Least-privilege integrations
Fern uses OAuth and read-oriented integration access where possible. Integration copy should explain why each requested permission exists before a customer connects a source.
Security
Fern handles Slack messages, emails, meetings, calendar events, and client context. Our security posture is built around least privilege, tenant isolation, audited access, and a clear separation between raw processing data and durable client intelligence.
Fern uses OAuth and read-oriented integration access where possible. Integration copy should explain why each requested permission exists before a customer connects a source.
Customer data is scoped by organization IDs throughout the application. We are hardening direct database policies and API routes so every sensitive query is explicitly organization-scoped.
Traffic uses TLS in transit, Supabase stores data encrypted at rest, and integration credentials are stored through WorkOS Vault rather than as plaintext application records.

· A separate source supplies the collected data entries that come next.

/-- The candidate is judged once MINCYC × 1,000 cycles have matched (R283); none is while SHDIV is 0 (R293). -/
def State.judge (s : State) : State :=
  if s.get Reg.PRS_TRN_MATCH < max 1 (s.get Reg.PRS_TRN_CTL3_MINCYC) * 1000 ∨ s.get Reg.PRS_TRN_CTL_SHDIV = 0 then s
  else
    let el := s.get Reg.PRS_TRN_ELIVE
    let ec := s.get Reg.PRS_TRN_ECAND
    let pass := decide (ec * 1024 ≤ el * (1024 - s.get Reg.PRS_TRN_CTL_MARGIN)) && decide (s.trn.wc ≤ s.trn.wl)
    let s := s.trnMod fun x => { x with fPrior := frac16 x.wdWin x.nWin, wdWin := 0, nWin := 0 }
    let s := if pass then s.candidatePasses el ec else s
    s.clearScores

/-- Cycle `q` is scored against the measured windows (R282); a shadow run that has not ended by now is abandoned (R281). -/
def State.score (s : State) (q : Score) : State :=
  match q.cand with
  | none => (if s.prs.runs.any fun r => r.slot == s.planN 2 && r.cycle == q.cyc then s.abandon (s.planN 2) 2 else s).skip
  | some cand =>
    let os := (List.range 2048).map fun i => (i, s.measured (q.cyc * 20 + i))
    let valid := os.filterMap fun p => p.2.map fun o => (p.1, o)
    if valid.length < 1843 then s.skip
    else
      let dev := fun (v : List Int) (p : Nat × Int) => ((v[p.1]?).getD 0 - p.2).natAbs
      let sum := fun (v : List Int) => (valid.map (dev v)).foldl (· + ·) 0
      let w := fun (v : List Int) => valid.any fun p =>
        decide (20 ≤ p.1 ∧ p.1 ≤ 35) && decide (s.scoreBand q p.1 < (dev v p : Int))
      let s := (s.set Reg.PRS_TRN_ELIVE (s.get Reg.PRS_TRN_ELIVE + sum q.live)).set Reg.PRS_TRN_ECAND
        (s.get Reg.PRS_TRN_ECAND + sum cand)
      let s := s.trnMod fun x => { x with wl := x.wl + b2n (w q.live), wc := x.wc + b2n (w cand) }
      let s := (s.set Reg.PRS_TRN_WITH_WLIVE (satU 16 s.trn.wl)).set Reg.PRS_TRN_WITH_WCAND (satU 16 s.trn.wc)
      (s.set Reg.PRS_TRN_MATCH (s.get Reg.PRS_TRN_MATCH + 1)).judge

/-- SHADOW_SCORE (R282): at the first press-cycle boundary at or after T_k + 2,100 us. With SHDIV 0 there are no shadow runs, and a cycle
that still waits is not matched (R293). -/
def execShadowScore (s : State) : Out State :=
  .next (match s.trn.queue with
    | q :: t =>
      if q.cyc * 20000 + 2100000 ≤ s.time then
        (s.trnMod fun x => { x with queue := t }).score (if s.get Reg.PRS_TRN_CTL_SHDIV = 0 then { q with cand := none } else q)
      else s
    | [] => s)

/-- What the trainer does at a press-cycle boundary. -/
def State.trainTick (s : State) : State :=
  let s := s.promoCheck.holdTick
  let s := if s.trn.endHeld && s.trnState == 2 then s.stepEnd else s
  s.epochSwitch.shadowTick.stepTick
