-- ==== Sys2Proof/Machine/Fennal.lean ====
section
/-!
DEFINITION. The Fennal carrier (R362 to R387): group time, frames and their authentication, keys, medium access, tone
masks and erasure.
-/
namespace Sys2Proof.Machine

/-- Changes the carrier's state. -/
def State.fenMod (s : State) (f : Fen → Fen) : State := { s with fen := f s.fen }

/-! ## Group time (R375, R382) -/

/-- o_pred at shelf time `t` (R382). -/
def State.gofs (s : State) (t : Nat) : Int :=
  s.getS Reg.FEN_GOFS + divRne (s.getS Reg.FEN_RATE * ((t : Int) - s.fen.upd)) 10000000

/-- Group time now, in ns. -/
def State.groupTime (s : State) : Int := s.time + s.gofs s.time

/-- The number of the beacon instant nearest to now. -/
def State.instant (s : State) : Nat := ((s.groupTime + 5000000) / 10000000).toNat

/-- The carrier is enabled, drives its pins and has a group (R52, R381, R384). -/
def State.fenUp (s : State) : Bool := s.on Reg.FEN_CTL_EN && s.glb.fenOn && s.get Reg.FEN_GROUP != 0

/-- Inside the window of R375: 800 us before a beacon instant to the end of the beacon, or to 400 us after the instant
when none is heard. -/
def State.fenQuiet (s : State) : Bool :=
  let g := s.groupTime
  let o := g % 10000000
  decide (9200000 ≤ o) ||
    (if s.fen.bNum = some ((g / 10000000).toNat % 2 ^ 32) then decide (s.time < s.fen.bEnd) else decide (o < 400000))

/-- A 32-bit serial number is newer than another (R377). -/
def newer32 (a b : Nat) : Bool := let d := (a + 2 ^ 32 - b % 2 ^ 32) % 2 ^ 32; decide (0 < d ∧ d < 2 ^ 31)

/-- Airtime of a frame of `n` bytes, in ns (R364). -/
def airtime (n : Nat) : Nat := 12000 * (2 + cdiv n 6)

/-! ## Tones and symbols (R362 to R365) -/

/-- The tone of data tone d (R362). -/
def dataTone (d : Nat) : Nat := d + d / 15 + 1

/-- The tones that carry raw bit b, in ascending order (R363). -/
def copies (b : Nat) : List Nat := (List.range 5).map fun c => dataTone (b + 48 * c)

/-- A tone set from its members. -/
def toneSet (p : Nat → Bool) : Nat := (List.range 256).foldl (fun a i => a + b2n (p i) * 2 ^ i) 0

/-- The group tone mask in force. -/
def State.mask (s : State) : Nat := (List.range 8).foldl (fun a w => a + s.get (Reg.FEN_MASK w) * 2 ^ (32 * w)) 0

/-- The mask that this station uses: none before it has received the one in force (R365). -/
def State.useMask (s : State) : Nat := if s.on Reg.FEN_STAT_JOINED then s.mask else 0

/-- The 48 raw bits of data symbol `k` of a frame: bit j of byte 6k + i is raw bit 8i + j, and the bytes that fill the last symbol are 0
(R364). -/
def rawBits (b : List Byte) (k : Nat) : Nat := ofLe ((b.drop (6 * k)).take 6)

/-- A data symbol under a mask: raw bit b goes out on the data tones b + 48c; a masked tone carries nothing (R363, R365). -/
def dataSymbol (mask raw : Nat) : Symbol :=
  { carried := toneSet fun i => !bit mask i
    ones := toneSet fun i => !bit mask i && i % 16 != 0 && bit raw ((i - i / 16 - 1) % 48) }

/-- A frame on the wire: two preamble symbols on all tones, then the data symbols (R364). -/
def wire (mask : Nat) (b : List Byte) : List Symbol :=
  (List.range 2).map (fun i => { carried := toneSet fun _ => true, ones := Config.preamble i }) ++
    (List.range (cdiv b.length 6)).map fun k => dataSymbol mask (rawBits b k)

/-- The usable ones of the 240 data tones, in order: neither masked nor erased (R363). -/
def usable (mask erased : Nat) : List Bool :=
  (List.range 240).map fun d => !bit mask (dataTone d) && !bit erased (dataTone d)

/-- The six bytes of a symbol: a raw bit is 1 when the sum of the soft values of its usable copies is positive (R363). -/
def symBytes (use : List Bool) (soft : List Int) : List Byte :=
  let v := (use.zip soft).map fun x => if x.1 then x.2 else 0
  let sums := (List.range 5).foldl (fun a c => a.zipWith (· + ·) ((v.drop (48 * c)).take 48)) (List.replicate 48 0)
  le 6 (sums.foldr (fun x a => b2n (decide (0 < x)) + 2 * a) 0)

/-- The tones erased for a symbol that begins at shelf time `t` (R367). -/
def State.erasedAt (s : State) (t : Nat) : Nat :=
  match s.fen.erase.find? fun e => decide (e.1 ≤ t) with
  | some e => e.2
  | none => 0

/-- The bytes that the data symbols of a frame give, its first preamble sample at shelf time `rx`, under a mask. -/
def State.demodWith (s : State) (mask rx : Nat) (syms : List (List Int)) : List Byte :=
  syms.zipIdx.flatMap fun x => symBytes (usable mask (s.erasedAt (rx + 24000 + 12000 * x.2))) x.1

Fern uses enterprise AI APIs for classification and summarization. We are verifying gateway-level data retention terms and adding provider-specific no-training/zero-retention controls wherever supported.
The architecture direction is an encrypted, short-lived processing buffer plus a processing ledger. Persistent product value should live in structured intelligence, not raw unrelated conversations.
Admins can disconnect integrations and request deletion today. Self-serve deletion, export, retention controls, support access grants, and audit logs are part of the active trust roadmap.